Everyone seems to be talking about 'mindfulness' these days - even the House of Commons has a room for MP's wishing to practice this most ancient of techniques. But why now? Researchers at the University of California (UCLA) have recently published their findings on the improvements to health, well-being and even social standing by those using forms of mindfulness.
But what exactly is it? Do you have to sit and meditate for an hour every day? This is certainly one way to experience the benefits, but it's possible to be in a mindful state, or as others call it, 'being in the moment' during your daily activities.

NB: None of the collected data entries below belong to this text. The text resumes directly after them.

/-! ### Tasks, counters, the runtime level -/

/-- `spawn` and `arm` of a valid record that has room publish it: `spawn` and a reached threshold make it runnable (the
counter pays the threshold), a threshold not reached enters the waiting table; `cont` marks the run (spec/11 R265, R268,
R269).

A record that is refused publishes nothing, with either instruction: MISALIGNED, ACCESS_FAULT code 0x0A, TASK_INVALID with the
reason of its table. An `arm` whose operand is malformed raises TASK_INVALID, and one on a counter below its threshold with 256
records armed WAIT_TABLE_FULL (spec/11 R261, R268, R269). The refusals of the address come first. -/
def Obligations.PublishResult : Prop :=
  (∀ (s : State) (rs1 rs2 : Reg), s.Quiet →
    let c := s.core s.cur
    let a := c.rx rs1
    let t := c.rx rs2
    let r := s.recordAt a.toNat
    let s1 := s.reach s.cur.asid (.scratch s.cur.l a.toNat) 64
    let k := bits t 11 0
    let th := bits t 43 12
    let fin (x : CoreSt) : CoreSt := (if bit t 63 then { x with cont := true } else x).after
    s.Publishable a →
    (s.roomFor r → exec (.spawn rs1) s =
      .next ((s1.makeRunnable s.cur.asid (s.dieOf s.cur) r none).retiring CoreSt.after)) ∧
    (bits t 62 44 = 0 → th ≤ c.ctr k → s.roomFor r → exec (.arm rs1 rs2) s =
      .next (((s1.modCore s.cur (fun x => x.setCtr k (x.ctr k - th))).makeRunnable s.cur.asid (s.dieOf s.cur) r none
        (c.ctrCarried k)).retiring fin)) ∧
    (bits t 62 44 = 0 → c.ctr k < th → c.waiting.length < 256 → exec (.arm rs1 rs2) s =
      .next (s1.retiring (fun x => fin { x with waiting := x.waiting ++ [⟨r, k, th, []⟩] })))) ∧
  (∀ (s : State) (rs1 rs2 : Reg), s.Quiet →
    let c := s.core s.cur
    let a := c.rx rs1
    let t := c.rx rs2
    let reason := (s.ctx s.cur.asid).recReason (s.recordAt a.toNat)
    (a.toNat % 64 ≠ 0 → exec (.spawn rs1) s = s.traps (.spawn rs1) 0x05 a ∧ exec (.arm rs1 rs2) s = s.traps (.arm rs1 rs2) 0x05 a) ∧
    (a.toNat % 64 = 0 → a.toNat ≥ 2 ^ 20 ∨ a.toNat + 64 > (s.ctx s.cur.asid).par.fp →
      exec (.spawn rs1) s = s.refuses (.spawn rs1) 0x0A a ∧ exec (.arm rs1 rs2) s = s.refuses (.arm rs1 rs2) 0x0A a) ∧
    (a.toNat % 64 = 0 → s.OwnOk a.toNat 64 →
      (reason ≠ 0 → exec (.spawn rs1) s = s.traps (.spawn rs1) 0x15 (word (reason * 256))) ∧
      (bits t 62 44 ≠ 0 → exec (.arm rs1 rs2) s = s.traps (.arm rs1 rs2) 0x15 (word 0x100)) ∧
      (bits t 62 44 = 0 → reason ≠ 0 → exec (.arm rs1 rs2) s = s.traps (.arm rs1 rs2) 0x15 (word (reason * 256))) ∧
      (bits t 62 44 = 0 → reason = 0 → c.ctr (bits t 11 0) < bits t 43 12 → 256 ≤ c.waiting.length →
        exec (.arm rs1 rs2) s = s.traps (.arm rs1 rs2) 0x16 0)))

/-- `sig` posts its amount towards the counter it names and takes a request number (spec/09 R227, spec/11 R270).

On an increment a counter gains the amount, saturating at 0xFFFF_FFFF; then every armed record on it, in arm order, that
the counter has reached takes its threshold and is launched; the other counters keep their values (spec/11 R265). -/
def Obligations.SigIncrement : Prop :=
  (∀ (s : State) (rs1 rs2 : Reg), s.Quiet →
    let c := s.core s.cur
    let t := c.rx rs1
    let v := c.rx rs2
    bits t 63 36 = 0 → bits v 63 32 = 0 → bits t 23 0 < (s.ctx s.cur.asid).n →
      exec (.sig rs1 rs2) s =
        .next (((s.modCore s.cur (fun x => { x with reqSeq := x.reqSeq + 1 })).postIncr s.cur (bits t 23 0) (bits t 35 24)
          v.toNat true).retiring CoreSt.after)) ∧
  (∀ (s : State) (id : CoreId) (k n : Nat), s.hasCore id = true → tabOk (s.core id).ctrs →
    let c := s.core id
    let r := c.waiting.foldl (launchStep k) (min (c.ctr k + n) 0xFFFFFFFF, [], [])
    let t := s.increment id k n
    (t.core id).ctr k = r.1 ∧ (t.core id).waiting = r.2.2 ∧ (∀ j, j ≠ k → (t.core id).ctr j = c.ctr j) ∧
    t = r.2.1.foldl (fun u w => u.makeRunnable id.asid (s.dieOf id) w.rec_ none (w.rels ++ c.ctrCarried k))
      (s.modCore id (fun x => { (x.setCtr k r.1) with waiting := r.2.2 })))

/-- `tdone` ends the task: the completion counter of its record is signalled when `ccen` is 1, and the core becomes idle
(spec/11 R271). A member of a gang record other than the one that signals, signals nothing (R284).

`tyield` gives up the core: without a continuation the thread's record becomes runnable again on this die, at the next
pc and with x10 to x15; with one, nothing is written back (spec/11 R272). What becomes of a gang record that a member yields is
the model's reading (notes/assumptions/17.md). -/
def Obligations.TaskEndYield : Prop :=
  (∀ (s : State), s.Quiet →
    let c := s.core s.cur
    let s1 := match c.task with
      | some r => if r.ccen && !r.silent then s.postIncr s.cur r.pub r.ccid 1 false else s
      | none => s
    exec .tdone s = .next ((s1.onward.idling false ((c.task.map TaskRec.d0).getD 0)).retiring CoreSt.idled)) ∧
  (∀ (s : State) (r : TaskRec), s.hasCore s.cur = true → (s.core s.cur).task = some r →
    let c := s.core s.cur
    let r' := r.yielded (c.pc + 4) [c.rx 10, c.rx 11, c.rx 12, c.rx 13, c.rx 14, c.rx 15]
    (c.cont = true → exec .tyield s = .next ((s.onward.idling true r.d0).retiring CoreSt.idled)) ∧
    (c.cont = false → s.poolFull (s.dieOf s.cur) = false → exec .tyield s =
      .next (((s.makeRunnable s.cur.asid (s.dieOf s.cur) r' (some (s.dieOf s.cur))).onward.idling true r'.d0).retiring
        CoreSt.idled)))

/-- `tcall` of an existing service enters the runtime level at it, saving the return address; at the runtime level it is
ILLEGAL_INSTRUCTION, and a service number that is not below `nsvc` is SERVICE_INVALID (spec/09 R236).

`tret` restores the level and the pc that the call or trap saved and clears `call`; at the task level it is
ILLEGAL_INSTRUCTION (spec/09 R237). -/
def Obligations.ServiceCallReturn : Prop :=
  (∀ (s : State) (rd rs1 : Reg), s.hasCore s.cur = true →
    let c := s.core s.cur
    let k := (c.rx rs1).toNat
    let nsvc := bits c.csr.rtsvc 63 56
    (c.runtime = false → k < nsvc → exec (.tcall rd rs1) s = .next (s.retiring (fun x =>
      { x.wx rd (c.pc + 4) with
        csr := { x.csr with tepc := epcOf (c.pc + 4), tstat := 2 }
        runtime := true
        pc := sext54 (bits x.csr.rtsvc 53 6 * 64 + 64 * k)
        pfx := none, instret := x.instret + 1, dicnt := x.dicnt + 1 }))) ∧
    (c.runtime = true → exec (.tcall rd rs1) s = s.traps (.tcall rd rs1) 0x01 0) ∧
    (c.runtime = false → nsvc ≤ k → exec (.tcall rd rs1) s = s.traps (.tcall rd rs1) 0x14 0)) ∧
  (∀ (s : State), s.hasCore s.cur = true →
    ((s.core s.cur).runtime = true → exec .tret s = .next (s.retiring (fun x =>
      { x with
        runtime := bit x.csr.tstat 0
        csr := { x.csr with tstat := x.csr.tstat &&& 1#64 }
        pc := sext54 x.csr.tepc.toNat
        pfx := none, instret := x.instret + 1, dicnt := x.dicnt + 1 }))) ∧
    ((s.core s.cur).runtime = false → exec .tret s = s.traps .tret 0x01 0))

/-! ### Groups, barriers, supersteps, gangs -/

/-- `join` adds the running task's logical number to a group and `leave` takes it out (also of the snapshots of open
barriers); group 0 or a nonzero upper part raises GROUP_INVALID (spec/11 R273, R275).

After `join` the number is a member of the group and after `leave` it is not; every other membership is as it was
(spec/11 R273). -/
def Obligations.GroupResult : Prop :=
  (∀ (s : State) (rs1 : Reg), s.hasCore s.cur = true →
    let c := s.core s.cur
    let v := c.rx rs1
    let g := bits v 11 0
    (bits v 63 12 = 0 → g ≠ 0 →
      exec (.join rs1) s = .next ((s.modCtx s.cur.asid (fun x => x.join g c.lcn)).retiring CoreSt.after) ∧
      exec (.leave rs1) s = .next ((s.modCtx s.cur.asid (fun x => x.leave g c.lcn)).retiring CoreSt.after)) ∧
    (bits v 63 12 ≠ 0 ∨ g = 0 →
      exec (.join rs1) s = s.traps (.join rs1) 0x17 0 ∧ exec (.leave rs1) s = s.traps (.leave rs1) 0x17 0)) ∧
  (∀ (x : Ctx) (g h l m : Nat), g ≠ 0 →
    ((x.join g l).inGroup g l = true) ∧
    ((x.leave g l).inGroup g l = false) ∧
    ((h, m) ≠ (g, l) → (x.join g l).inGroup h m = x.inGroup h m ∧ (x.leave g l).inGroup h m = x.inGroup h m))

So what does ‘being in the moment’ feel like? For me, it means being totally aware of yourself, your surroundings, and how you are interacting with your surroundings without these sensations becoming meaningless or a distraction. It means having time to think before you respond so you feel in control and at ease. Sports people refer to this state as The Zone, but you don't have to be an elite athlete to achieve it.
Try this simple, practical exercise.
Touch the end of your nose.
Now put your hand back to where it came from.
Perform the same action, but this time be aware of the movement of your arm as your finger comes into contact with the end of your nose.
You may have noticed a subtle difference in the experience of two similar actions. The first way is performed without much conscious intention – it would be practically automatic if done in response to an itch you needed to scratch. In the second instance you're aware of the actual activity that has to take place in order to carry out your intention. You are consciously guiding and observing the action and therefore ‘switched on’ for the duration of the act, in contrast to the first instance where you only switch on once your finger has arrived at your nose.
So for a brief time you are mindful of your action and 'in the moment', existing in the ‘real’ world as you fully focus on what was happening and what was making it happen. It is also important to note that it doesn’t require effort to do it the second way - just application.
This is a simple exercise to show the difference between an automatic reaction and a mindful, conscious activity. With practice, it's possible to spend more of your day in this switched-on state and as a result, take control over reactions that may previously have led to stress, anxiety and the corresponding muscular tension.